# MATERIAL TO PROCESS

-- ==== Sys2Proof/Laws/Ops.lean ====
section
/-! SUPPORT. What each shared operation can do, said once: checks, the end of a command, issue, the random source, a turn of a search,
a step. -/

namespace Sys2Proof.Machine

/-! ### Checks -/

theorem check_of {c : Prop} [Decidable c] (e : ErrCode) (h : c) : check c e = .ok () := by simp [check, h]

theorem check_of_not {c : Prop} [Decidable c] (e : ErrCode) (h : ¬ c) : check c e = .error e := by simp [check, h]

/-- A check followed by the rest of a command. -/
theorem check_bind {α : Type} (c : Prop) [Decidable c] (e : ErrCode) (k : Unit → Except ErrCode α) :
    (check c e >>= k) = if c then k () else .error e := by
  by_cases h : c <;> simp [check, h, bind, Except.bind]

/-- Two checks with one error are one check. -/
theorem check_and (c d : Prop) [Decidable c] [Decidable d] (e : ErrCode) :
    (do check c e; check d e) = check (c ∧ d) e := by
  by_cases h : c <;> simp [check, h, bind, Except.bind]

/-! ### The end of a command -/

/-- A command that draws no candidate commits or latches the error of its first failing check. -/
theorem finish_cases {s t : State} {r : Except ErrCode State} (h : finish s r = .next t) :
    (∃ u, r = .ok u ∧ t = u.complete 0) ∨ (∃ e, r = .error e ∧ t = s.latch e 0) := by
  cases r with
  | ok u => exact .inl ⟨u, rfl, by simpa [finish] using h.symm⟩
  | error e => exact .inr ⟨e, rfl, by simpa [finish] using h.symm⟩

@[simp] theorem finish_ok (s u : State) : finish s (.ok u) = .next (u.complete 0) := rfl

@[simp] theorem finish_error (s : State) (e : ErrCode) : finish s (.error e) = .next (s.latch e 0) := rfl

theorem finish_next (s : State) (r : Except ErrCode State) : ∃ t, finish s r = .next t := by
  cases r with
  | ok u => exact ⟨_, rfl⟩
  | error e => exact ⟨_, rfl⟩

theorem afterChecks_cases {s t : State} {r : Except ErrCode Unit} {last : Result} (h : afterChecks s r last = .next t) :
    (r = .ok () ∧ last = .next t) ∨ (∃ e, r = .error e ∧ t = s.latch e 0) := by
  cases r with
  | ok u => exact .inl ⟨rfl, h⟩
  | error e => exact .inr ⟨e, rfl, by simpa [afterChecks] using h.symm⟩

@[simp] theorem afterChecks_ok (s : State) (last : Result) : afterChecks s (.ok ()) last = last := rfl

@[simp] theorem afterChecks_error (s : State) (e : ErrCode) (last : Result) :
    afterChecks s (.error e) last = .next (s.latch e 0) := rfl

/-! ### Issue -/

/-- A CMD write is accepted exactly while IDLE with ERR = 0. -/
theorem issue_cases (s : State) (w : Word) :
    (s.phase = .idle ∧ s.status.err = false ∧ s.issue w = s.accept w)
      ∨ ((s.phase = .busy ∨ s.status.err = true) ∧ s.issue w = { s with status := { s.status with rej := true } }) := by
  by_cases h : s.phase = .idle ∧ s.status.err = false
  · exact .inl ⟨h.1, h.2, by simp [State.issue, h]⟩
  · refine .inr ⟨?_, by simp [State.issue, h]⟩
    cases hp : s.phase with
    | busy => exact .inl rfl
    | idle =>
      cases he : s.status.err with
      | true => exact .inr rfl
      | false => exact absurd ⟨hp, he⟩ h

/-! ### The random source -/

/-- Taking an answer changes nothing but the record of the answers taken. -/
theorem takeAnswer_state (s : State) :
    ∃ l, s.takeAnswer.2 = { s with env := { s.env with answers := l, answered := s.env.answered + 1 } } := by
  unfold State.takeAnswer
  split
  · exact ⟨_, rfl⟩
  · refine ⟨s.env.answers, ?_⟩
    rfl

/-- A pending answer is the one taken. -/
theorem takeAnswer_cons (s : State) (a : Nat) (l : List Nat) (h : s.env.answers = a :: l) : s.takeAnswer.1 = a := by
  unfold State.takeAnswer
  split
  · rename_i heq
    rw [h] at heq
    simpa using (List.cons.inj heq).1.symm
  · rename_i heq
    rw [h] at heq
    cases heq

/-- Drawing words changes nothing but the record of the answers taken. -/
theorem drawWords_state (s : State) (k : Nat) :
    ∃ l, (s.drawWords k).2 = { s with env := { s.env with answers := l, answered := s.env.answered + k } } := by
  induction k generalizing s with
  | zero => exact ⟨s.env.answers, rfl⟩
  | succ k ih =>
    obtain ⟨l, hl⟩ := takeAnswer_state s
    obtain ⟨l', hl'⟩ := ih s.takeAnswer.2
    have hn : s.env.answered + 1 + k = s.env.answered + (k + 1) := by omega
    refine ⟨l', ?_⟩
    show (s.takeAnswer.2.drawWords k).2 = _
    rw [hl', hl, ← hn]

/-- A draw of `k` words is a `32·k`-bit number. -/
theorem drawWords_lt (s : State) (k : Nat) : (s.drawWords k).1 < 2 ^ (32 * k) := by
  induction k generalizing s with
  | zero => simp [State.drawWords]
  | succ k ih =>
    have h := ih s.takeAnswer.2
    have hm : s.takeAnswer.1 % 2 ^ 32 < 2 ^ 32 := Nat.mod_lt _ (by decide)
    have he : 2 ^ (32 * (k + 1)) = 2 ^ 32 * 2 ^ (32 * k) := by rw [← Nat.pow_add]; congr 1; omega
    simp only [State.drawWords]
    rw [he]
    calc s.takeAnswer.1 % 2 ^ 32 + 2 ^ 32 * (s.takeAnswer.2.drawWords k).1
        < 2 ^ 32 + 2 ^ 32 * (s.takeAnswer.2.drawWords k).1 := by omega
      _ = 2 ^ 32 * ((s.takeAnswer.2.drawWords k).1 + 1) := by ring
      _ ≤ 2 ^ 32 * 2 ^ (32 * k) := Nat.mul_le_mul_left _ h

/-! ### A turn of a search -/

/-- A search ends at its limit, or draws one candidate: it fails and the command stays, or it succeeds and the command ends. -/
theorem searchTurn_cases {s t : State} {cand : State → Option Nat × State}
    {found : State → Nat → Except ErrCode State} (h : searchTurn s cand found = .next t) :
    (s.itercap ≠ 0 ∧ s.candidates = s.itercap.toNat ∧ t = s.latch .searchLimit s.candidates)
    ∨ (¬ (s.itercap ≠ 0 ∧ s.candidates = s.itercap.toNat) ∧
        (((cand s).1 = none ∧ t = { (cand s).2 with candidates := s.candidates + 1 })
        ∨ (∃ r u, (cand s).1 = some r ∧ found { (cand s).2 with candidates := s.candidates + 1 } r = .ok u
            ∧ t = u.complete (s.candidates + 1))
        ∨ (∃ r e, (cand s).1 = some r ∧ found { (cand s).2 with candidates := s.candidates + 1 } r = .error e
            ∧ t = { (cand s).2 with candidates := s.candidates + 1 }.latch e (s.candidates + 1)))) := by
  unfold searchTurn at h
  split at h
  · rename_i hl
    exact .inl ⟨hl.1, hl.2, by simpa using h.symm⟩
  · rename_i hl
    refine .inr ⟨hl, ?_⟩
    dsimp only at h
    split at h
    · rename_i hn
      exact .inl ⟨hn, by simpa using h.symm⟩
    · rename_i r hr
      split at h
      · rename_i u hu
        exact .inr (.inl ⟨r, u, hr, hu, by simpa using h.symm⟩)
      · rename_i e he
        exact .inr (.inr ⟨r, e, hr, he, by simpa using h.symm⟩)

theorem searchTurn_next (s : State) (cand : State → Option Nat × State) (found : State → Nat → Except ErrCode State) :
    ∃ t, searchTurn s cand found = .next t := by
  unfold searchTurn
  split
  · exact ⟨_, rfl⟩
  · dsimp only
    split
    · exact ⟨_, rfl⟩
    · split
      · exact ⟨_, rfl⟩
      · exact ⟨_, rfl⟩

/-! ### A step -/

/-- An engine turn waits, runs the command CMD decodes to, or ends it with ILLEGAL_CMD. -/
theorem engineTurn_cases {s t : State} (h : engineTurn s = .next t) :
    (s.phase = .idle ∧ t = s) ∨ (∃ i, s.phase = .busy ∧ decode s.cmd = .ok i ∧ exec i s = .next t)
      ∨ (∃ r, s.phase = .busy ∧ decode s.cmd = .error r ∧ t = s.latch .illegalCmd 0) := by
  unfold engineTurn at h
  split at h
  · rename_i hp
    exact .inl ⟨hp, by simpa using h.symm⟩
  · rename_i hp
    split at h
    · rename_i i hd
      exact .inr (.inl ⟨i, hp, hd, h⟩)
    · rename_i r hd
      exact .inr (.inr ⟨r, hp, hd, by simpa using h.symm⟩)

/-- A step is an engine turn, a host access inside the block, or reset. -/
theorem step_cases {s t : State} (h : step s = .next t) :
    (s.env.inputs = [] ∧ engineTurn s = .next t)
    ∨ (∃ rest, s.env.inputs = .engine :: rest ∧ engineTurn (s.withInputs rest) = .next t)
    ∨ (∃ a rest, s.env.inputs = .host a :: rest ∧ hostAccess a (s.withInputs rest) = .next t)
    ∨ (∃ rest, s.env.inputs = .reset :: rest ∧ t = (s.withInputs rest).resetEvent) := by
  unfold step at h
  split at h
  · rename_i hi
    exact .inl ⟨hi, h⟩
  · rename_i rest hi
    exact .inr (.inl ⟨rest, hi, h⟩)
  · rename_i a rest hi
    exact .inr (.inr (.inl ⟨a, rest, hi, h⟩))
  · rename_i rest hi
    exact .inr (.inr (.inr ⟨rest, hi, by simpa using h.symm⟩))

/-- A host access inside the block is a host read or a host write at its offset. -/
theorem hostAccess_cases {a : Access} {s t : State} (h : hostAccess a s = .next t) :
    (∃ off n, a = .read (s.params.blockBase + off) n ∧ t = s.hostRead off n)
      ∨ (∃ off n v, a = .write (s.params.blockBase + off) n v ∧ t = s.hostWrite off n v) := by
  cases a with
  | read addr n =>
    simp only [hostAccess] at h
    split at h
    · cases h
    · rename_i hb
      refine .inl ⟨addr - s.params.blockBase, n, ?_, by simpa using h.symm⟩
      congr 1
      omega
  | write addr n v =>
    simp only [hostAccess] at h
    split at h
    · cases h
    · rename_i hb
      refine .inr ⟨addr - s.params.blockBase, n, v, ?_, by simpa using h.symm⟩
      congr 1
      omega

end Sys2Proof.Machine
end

# INSTRUCTIONS FOR THE TASK
Return, with no change at all, every line in the entries above from the line containing "with ERR = 0. -/" through the line containing "theorem drawWords_state (s".

# ANSWER BOX
/-- A CMD write is accepted exactly while IDLE with ERR = 0. -/
theorem issue_cases (s : State) (w : Word) :
    (s.phase = .idle ∧ s.status.err = false ∧ s.issue w = s.accept w)
      ∨ ((s.phase = .busy ∨ s.status.err = true) ∧ s.issue w = { s with status := { s.status with rej := true } }) := by
  by_cases h : s.phase = .idle ∧ s.status.err = false
  · exact .inl ⟨h.1, h.2, by simp [State.issue, h]⟩
  · refine .inr ⟨?_, by simp [State.issue, h]⟩
    cases hp : s.phase with
    | busy => exact .inl rfl
    | idle =>
      cases he : s.status.err with
      | true => exact .inr rfl
      | false => exact absurd ⟨hp, he⟩ h

/-! ### The random source -/

/-- Taking an answer changes nothing but the record of the answers taken. -/
theorem takeAnswer_state (s : State) :
    ∃ l, s.takeAnswer.2 = { s with env := { s.env with answers := l, answered := s.env.answered + 1 } } := by
  unfold State.takeAnswer
  split
  · exact ⟨_, rfl⟩
  · refine ⟨s.env.answers, ?_⟩
    rfl

/-- A pending answer is the one taken. -/
theorem takeAnswer_cons (s : State) (a : Nat) (l : List Nat) (h : s.env.answers = a :: l) : s.takeAnswer.1 = a := by
  unfold State.takeAnswer
  split
  · rename_i heq
    rw [h] at heq
    simpa using (List.cons.inj heq).1.symm
  · rename_i heq
    rw [h] at heq
    cases heq

/-- Drawing words changes nothing but the record of the answers taken. -/
theorem drawWords_state (s : State) (k : Nat) :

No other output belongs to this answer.